Wellesley couple recognized for longstanding service to community

Decades of service to the Wellesley community earned a prominent local couple some well-deserved recognition at the Wellesley North Easthope Fall Fair last week.

Emily and Adolph Hafemann received the Ontario Association of Agricultural Societies (OAAS) Service Diploma at the fall fair from the Wellesley North Easthope Agricultural Society.

Karen Pilecki, president of the agricultural society, presented them with the award on Sept. 13 at the official opening of this year’s fair.

“I am so pleased and honoured to present you with this tonight. It’s presented to you both for outstanding and dedicated service to the Wellesley North Easthope Agricultural Society,” Pilecki said.

They were also this year’s fall fair’s parade marshals.

Mary Lichty-Neeb explained each member society of the OAAS can present one service diploma per year to a person who has given long-time and meritorious service to the society. The award can be given to a husband and wife jointly. The service diploma recipient receives a service diploma and an OAAS stoned lapel pin.
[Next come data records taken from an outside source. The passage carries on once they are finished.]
/-- Descriptors written one after another from `b` on. -/
theorem writeDescriptors_ran (b : Nat) (d : Nat → Descriptor) (n : Nat) : ∀ (i : Nat) (s : State),
    s.rst = none →
    ∃ t, forRange (fun i => writeDescriptor (b + 16 * i) (d i)) i n s = .ok () t ∧
      Ran [.mem, .dirty] 0 ((List.range n).flatMap fun k =>
        [.memWrite (b + 16 * (i + k)) 4 (d (i + k)).des0, .memWrite (b + 16 * (i + k) + 4) 4 (d (i + k)).des1,
         .memWrite (b + 16 * (i + k) + 8) 4 (d (i + k)).des2,
         .memWrite (b + 16 * (i + k) + 12) 4 (d (i + k)).des3]) s t ∧
      (∀ k, k < n → holdsDescriptor t.mem (b + 16 * (i + k)) (d (i + k))) ∧
      MemoryKeptOutside (b + 16 * i) (16 * n) s t ∧
      ∀ x, x ∈ t.dirty ↔ (b + 16 * i ≤ x ∧ x < b + 16 * i + 16 * n) ∨ x ∈ s.dirty := by
  induction n with
  | zero => exact fun i s _ => ⟨s, rfl, (Ran.refl s).sub, fun k hk => absurd hk (Nat.not_lt_zero k),
      fun _ _ => rfl, fun x => by constructor
                                  · exact .inr
                                  · rintro (h | h)
                                    · omega
                                    · exact h⟩
  | succ n ih =>
    intro i s hr
    obtain ⟨u, eu, r1, hw1, hk1, hd1⟩ := writeDescriptor_ran (b + 16 * i) (d i) hr
    obtain ⟨t, e, r2, hw, hk, hd⟩ := ih (i + 1) u ((r1.same .rst).trans hr)
    refine ⟨t, by rw [forRange, eu, andThen_ok, e], ?_, ?_, ?_, ?_⟩
    · have q := r1.trans r2
      rw [List.range_succ_eq_map, List.flatMap_cons, List.flatMap_map]
      simpa [Nat.add_comm, Nat.add_left_comm] using q
    · intro k hk'
      cases k with
      | zero =>
        obtain ⟨h0, h1, h2, h3⟩ := hw1
        exact ⟨h0.kept hk (by omega), h1.kept hk (by omega), h2.kept hk (by omega), h3.kept hk (by omega)⟩
      | succ k =>
        have := hw k (by omega)
        rw [show i + (k + 1) = i + 1 + k by omega]
        exact this
    · intro x hx
      rw [hk x (by omega)]
      exact hk1 x (by omega)
    · intro x
      rw [hd, hd1]
      constructor
      · rintro (h | h | h)
        · left; omega
        · left; omega
        · exact .inr h
      · rintro (h | h)
        · by_cases g : x < b + 16 * i + 16
          · exact .inr (.inl ⟨h.1, g⟩)
          · left; omega
        · exact .inr (.inr h)

/-- The builder on accepted operands (43_dma_builder.md R321). -/
theorem buildChain_ran (c : Cfg) {buf size chunk : Nat} {s : State} (hr : s.rst = none)
    (h : chainAccepted c buf size chunk = true) :
    ∃ t, buildChain c buf size chunk s = .ok (chainLength size chunk) t ∧
      Ran [.mem, .dirty, .regDbaddr, .chainCount] 0 (chainEvents c buf size chunk) s t ∧
      t.ctl.regs.dbaddr = .holds c.descBase ∧
      t.chainCount = .holds (BitVec.ofNat 32 (chainLength size chunk)) ∧
      engineSeesChain t c buf size chunk ∧
      MemoryKeptOutside c.descBase.toNat (16 * chainLength size chunk) s t ∧
      ∀ x, x ∈ t.dirty ↔ x ∈ s.dirty ∧
        ¬ (c.descBase.toNat ≤ x ∧ x < c.descBase.toNat + 16 * chainLength size chunk) := by
  obtain ⟨t, e, r, hw, hk, hd⟩ := writeDescriptors_ran c.descBase.toNat
    (descriptor c buf size chunk (chainLength size chunk)) (chainLength size chunk) 0 s hr
  have ht : t.rst = none := (r.same .rst).trans hr
  have q1 := (r.sub (qs := [.mem, .dirty, .regDbaddr, .chainCount])).trans
    ((writeDone_ran c .dbaddr c.descBase t).sub)
  have q2 := q1.trans ((cleanDone_ran c.descBase.toNat (16 * chainLength size chunk) _).sub)
  have q3 := q2.trans ((Ran.latch (setChainCount_keeps (BitVec.ofNat 32 (chainLength size chunk)) _)).sub)
  refine ⟨((t.writeDone c .dbaddr c.descBase).cleanDone c.descBase.toNat
    (16 * chainLength size chunk)).setChainCount (BitVec.ofNat 32 (chainLength size chunk)),
    ?_, ?_, ?_, ?_, ?_, ?_, ?_⟩
  rotate_left
  · simpa [chainEvents, funext (descriptorEvents.eq_def c buf size chunk (chainLength size chunk)), descAddr,
      descBytes] using q3
  · simp [Controller.perform, CtlRegs.write]
  · simp
  · intro i hi
    obtain ⟨h0, h1, h2, h3⟩ := hw i hi
    rw [Nat.zero_add] at h0 h1 h2 h3
    have dz : ∀ x, c.descBase.toNat ≤ x → x < c.descBase.toNat + 16 * chainLength size chunk →
        (Dirty.clean t.dirty c.descBase.toNat (16 * chainLength size chunk)).contains x = false := by
      intro x g1 g2
      simp only [List.contains_eq_mem, decide_eq_false_iff_not, Dirty.mem_clean]
      tauto
    have hb : 16 * i + 16 ≤ 16 * chainLength size chunk := by omega
    refine ⟨fun k hk => ⟨h0 k hk, ?_⟩, fun k hk => ⟨h1 k hk, ?_⟩, fun k hk => ⟨h2 k hk, ?_⟩,
      fun k hk => ⟨h3 k hk, ?_⟩⟩ <;>
      (simp only [setChainCount_dirty, cleanDone_dirty, writeDone_dirty, descAddr, descBytes]
       exact dz _ (by omega) (by omega))
  · intro x hx
    simp only [setChainCount_mem, cleanDone_mem, writeDone_mem]
    exact hk x (by omega)
  · intro x
    simp only [setChainCount_dirty, cleanDone_dirty, writeDone_dirty, Dirty.mem_clean, hd, Nat.mul_zero,
      Nat.add_zero]
    tauto
  · simp only [buildChain, h, if_true, descAddr, descBytes]
    rw [e, andThen_ok, regWrite_none ht, andThen_ok, cacheClean_none (by simpa using ht), andThen_ok]

/-! ## SENDCMD's run, up to its completion poll -/

/-- The parts SENDCMD's run changes beside the answers. -/
def sendRunParts : List Part :=
  [.pending, .rspCount, .rspWords, .cmdWord, .cmdData, .cnt, .pollCmdDone, .pollDto, .regCmdarg, .regCmd,
   .started, .fsm, .trace]

/-- SENDCMD from its entry into the busy wait on (41_command_dispatch.md R200). -/
def sendStart (w : Word) (s : State) : State :=
  ((s.setResponse .zero s.rspWords).setCommand w (dataCarrying s.params.cmdBits w)).setFsm .busyWait

theorem sendStart_ran (w : Word) (s : State) : Ran sendRunParts 0 [] s (sendStart w s) :=
  (((Ran.latch (setResponse_keeps .zero s.rspWords s)).sub (qs := sendRunParts)).trans
    ((Ran.latch (setCommand_keeps w (dataCarrying s.params.cmdBits w) _)).sub)).trans
      ((Ran.latch (setFsm_keeps .busyWait _)).sub)

/-- SENDCMD's run after a busy wait that ends, at the entry into the completion poll. -/
theorem runCommand_issued (c : Cfg) (w arg : Word) {s : State} {m : Nat} (hr : s.rst = none)
    (hb : BusyEnds s 0 m) :
    ∃ t, Ran sendRunParts (m + 1) (statusReads c s 0 (m + 1) ++ issueEvents c arg w) s t ∧
      t.rspCount = .zero ∧ t.rspWords = s.rspWords ∧ t.ctl.started = startedAfter c arg w s ∧
      t.cmdWord = .holds w ∧
      t.cmdData = .holds (dataCarrying s.params.cmdBits w) ∧ t.ctl.regs.cmdarg = .holds arg ∧
      t.ctl.regs.cmd = .holds w ∧ t.trace = s.trace ++ [.busyWait, .issue, .pollCompletion] ∧
      runCommand c w arg (s.setResponse .zero s.rspWords) =
        (pollCompletion c (dataCarrying s.params.cmdBits w) t).andThen fun u =>
          extractResponse c w ((commandOver c (dataCarrying s.params.cmdBits w) u).setFsm .readResponse) := by
  have r0 := sendStart_ran w s
  obtain ⟨t, e, r, _⟩ := busyWait_ends c (s := sendStart w s) hr (hb.later r0.drew (r0.same .params))
  rw [statusReads_later r0.drew] at r
  have q1 := (r0.trans r.sub).trans ((Ran.latch (setFsm_keeps .issue t)).sub (qs := sendRunParts))
  obtain ⟨t2, e2, r2, a1, a2, a3, a4⟩ := issue_ran c arg w (s := t.setFsm .issue) ((q1.same .rst).trans hr)
  have q2 := (q1.trans r2.sub).trans ((Ran.latch (setFsm_keeps .pollCompletion t2)).sub (qs := sendRunParts))
  refine ⟨t2.setFsm .pollCompletion, by simpa using q2, ?_, ?_, a4.trans ?_, ?_, ?_, a2, a3, ?_, ?_⟩
  · exact (r2.same .rspCount).trans ((r.same .rspCount).trans rfl)
  · exact (r2.same .rspWords).trans ((r.same .rspWords).trans rfl)
  · have x0 : t.params = s.params := r.same .params
    have x1 : t.ctl.started = s.ctl.started := r.same .started
    have x2 : t.ctl.regs = s.ctl.regs := r.frame.regs (by decide)
    simp only [startedAfter, setFsm_params, setFsm_ctl, x0, x1, x2]
  · exact (r2.same .cmdWord).trans ((r.same .cmdWord).trans rfl)
  · exact (r2.same .cmdData).trans ((r.same .cmdData).trans rfl)
  · have x2 : t2.trace = (t.setFsm .issue).trace := r2.same .trace
    have x1 : t.trace = s.trace ++ [.busyWait] := r.same .trace
    simp [x2, x1]
  · simp only [runCommand, setResponse_params]
    rw [show (((s.setResponse .zero s.rspWords).setCommand w (dataCarrying s.params.cmdBits w)).setFsm
      .busyWait) = sendStart w s from rfl, e, andThen_ok, e2, andThen_ok]

end Sys2Proof.Machine
end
“We do not give it out each year but were very honoured to give it to Emily and Adolph for all their support over the years.  When they owned the grocery store in Wellesley, they were very generous supporters of the fair, and Emily has been president twice.  Emily still has her list of donations  that she collects each year,” Lichty-Neeb said.

They’ve both previously received the Wellesley Citizen of the Year Award, Adolph in 1976 and Emily in 1984. They ran the grocery store in Wellesley Village until 1987 when John Pym purchased it and turned it into Pym’s Village Market as it’s now known.
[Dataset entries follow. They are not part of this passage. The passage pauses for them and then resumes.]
-- ==== Sys2Proof/Tests/Slice0.lean ====
section
/-! SUPPORT. The model's own tests: ill-formed terms, words from the spec's encodings, one step per instruction
against spec/95_test_vectors.md, and a witness of every statement's hypotheses. -/

namespace Sys2Proof.Tests

open Sys2Proof.Machine

/-! ## Small states -/

/-- Budgets of 4, as in the notation of 95_test_vectors.md; POLL_DELAY 0. -/
def params : Params :=
  { nBusy := 4, nPoll := 4, nClk := 4, pollDelay := 0, cmdBits := defaultCmdBits, intBits := defaultIntBits,
    statusBusyMask := defaultBusyMask, classTable := defaultClassTable }

/-- CFG-D of 95_test_vectors.md. -/
def cfgD : CfgIn := ⟨0x40000000, 0x10000000, 4096, 50000000, 1, 1024, 512, 4096, 400000, 1⟩

/-- CFG-P of 95_test_vectors.md. -/
def cfgP : CfgIn := { cfgD with dmaCapable := 0, fifoDepth := 64, blockSize := 16 }

/-- Just after reset, with the controller's answers to come. -/
def fresh (answers : List Word) : State := { State.reset with params := params, answers := answers }

/-- After INIT with a configuration, with operands in the latches and the controller's answers to come. -/
def ready (c : CfgIn) (a b k : DWord) (answers : List Word) : State :=
  { fresh answers with
    cfg := .holds c.toCfg, cfgValid := true, busWidth := .holds 1, clkDiv := .holds 63,
    clkEnabled := .holds true, reqCtl := .holds 0, reqA := .holds a, reqB := .holds b, reqC := .holds k }

/-- The outcome is a next state that passes the check. -/
def passes (o : Out) (f : State → Bool) : Bool :=
  match o with
  | .next t => f t
  | .fault _ => false
  | .refused _ => false

theorem passes_next {o : Out} {f : State → Bool} (h : passes o f = true) : ∃ t, o = .next t ∧ f t = true := by
  cases o with
  | next t => exact ⟨t, rfl, h⟩
  | fault _ => exact nomatch h
  | refused _ => exact nomatch h

theorem passes_some {o : Out} {f : State → Bool} (h : passes o f = true) : ∃ t, o = .next t :=
  (passes_next h).imp fun _ h => h.1

/-- The response port drives this code, value and status. -/
def drives (code : ResultCode) (value : DWord) (status : Word) (t : State) : Bool :=
  match t.resp with
  | some r => r.code == code && r.value == value && r.status == status
  | none => false

/-- The byte at an address, 0 where there is none. -/
def byteAt (t : State) (a : Nat) : Byte := (t.mem.read? a).getD 0

theorem known_of_zero {s : State} (h : s.rspCount = .zero) : ResponseKnown s := fun _ hk => by
  rw [h] at hk; exact absurd hk (Nat.not_lt_zero _)

theorem ready_ready (c : CfgIn) (a b k : DWord) (answers : List Word) :
    Ready c.toCfg (ready c a b k answers) := ⟨rfl, rfl, rfl, known_of_zero rfl⟩

/-! ## Well-formedness: one ill-formed term for each check -/

theorem test_wf_index : (Instr.encode 64 .none).wf = false := by decide
theorem test_wf_index_bound : (Instr.sendcmd 63 .long136 .write).wf = true := by decide
theorem test_wf_flags_distinct : ¬ ({ defaultCmdBits with write := 9 } : CmdBits).wf := by decide
theorem test_wf_flags_low : ¬ ({ defaultCmdBits with respExpect := 5 } : CmdBits).wf := by decide
theorem test_wf_flags_high : ¬ ({ defaultCmdBits with start := 32 } : CmdBits).wf := by decide
theorem test_wf_ints_distinct : ¬ ({ defaultIntBits with dto := 2 } : IntBits).wf := by decide
theorem test_wf_ints_high : ¬ ({ defaultIntBits with ebe := 32 } : IntBits).wf := by decide
theorem test_wf_busy : ¬ ({ params with nBusy := 0 } : Params).wf := by decide
theorem test_wf_poll : ¬ ({ params with nPoll := 0 } : Params).wf := by decide
theorem test_wf_clk : ¬ ({ params with nClk := 4294967296 } : Params).wf := by decide
theorem test_wf_class : ¬ ({ params with classTable := [(12, .stop)] } : Params).wf := by decide
theorem test_wf_params : params.wf := by decide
The Hafemanns also ran a successful bed and breakfast in Wellesley.

They both took a moment after receiving the award to express what the community has meant to them and their family.

“Is there a better place to live than Wellesley? I don’t think so,” Emily said. “We got here in 1969 and have been enjoying all the years since then. In the meantime our son and daughter have grown up, have married. We now even have married grandchildren, which is a blessing and they love to come out to the farm that we now occupy.”
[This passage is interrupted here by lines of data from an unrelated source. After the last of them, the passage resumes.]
-- ==== Sys2Proof/Word.lean ====
section
/-! DEFINITION. The two widths of the block: the byte of every buffer element and the 32-bit word of every
host-visible register (00_scope.md R6, R7; 10_state.md R20). -/

namespace Sys2Proof

/-- A buffer element, `BYTE_BITS = 8` (00_scope.md R6, R7). -/
abbrev Byte := BitVec 8

/-- A host-visible register, `REG_BITS = 32` (00_scope.md R6). -/
abbrev Word := BitVec 32

end Sys2Proof
end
Much has changed over the years since they moved to town. She noted the grocery store is now on a different corner than where it occupied when they owned it.

“But nevertheless it is a community to work for and be proud of as much as you can. Whoever is a volunteer will reap that very satisfaction,” Emily said.

Adolph noted he wasn’t prepared to speak, but had some thanks to give.

“Thank you Karen, thank you Joe [Nowak] for the kind words, but actually I just did what was necessary to do. When you’re living in a small community like Wellesley you feel like you’re at home always, wonderful people,” Adolph said.

He says he used to know pretty well everybody by name, including all the children in the village, years ago when they ran the store. Now he knows maybe half of them or not even that many.

“The town certainly grew and it’s wonderful to see all the new homes and businesses. And I feel that to live in a community you have to do all you can to support it and encourage other people to do whatever is necessary to make it a better place to live,” Adolph said.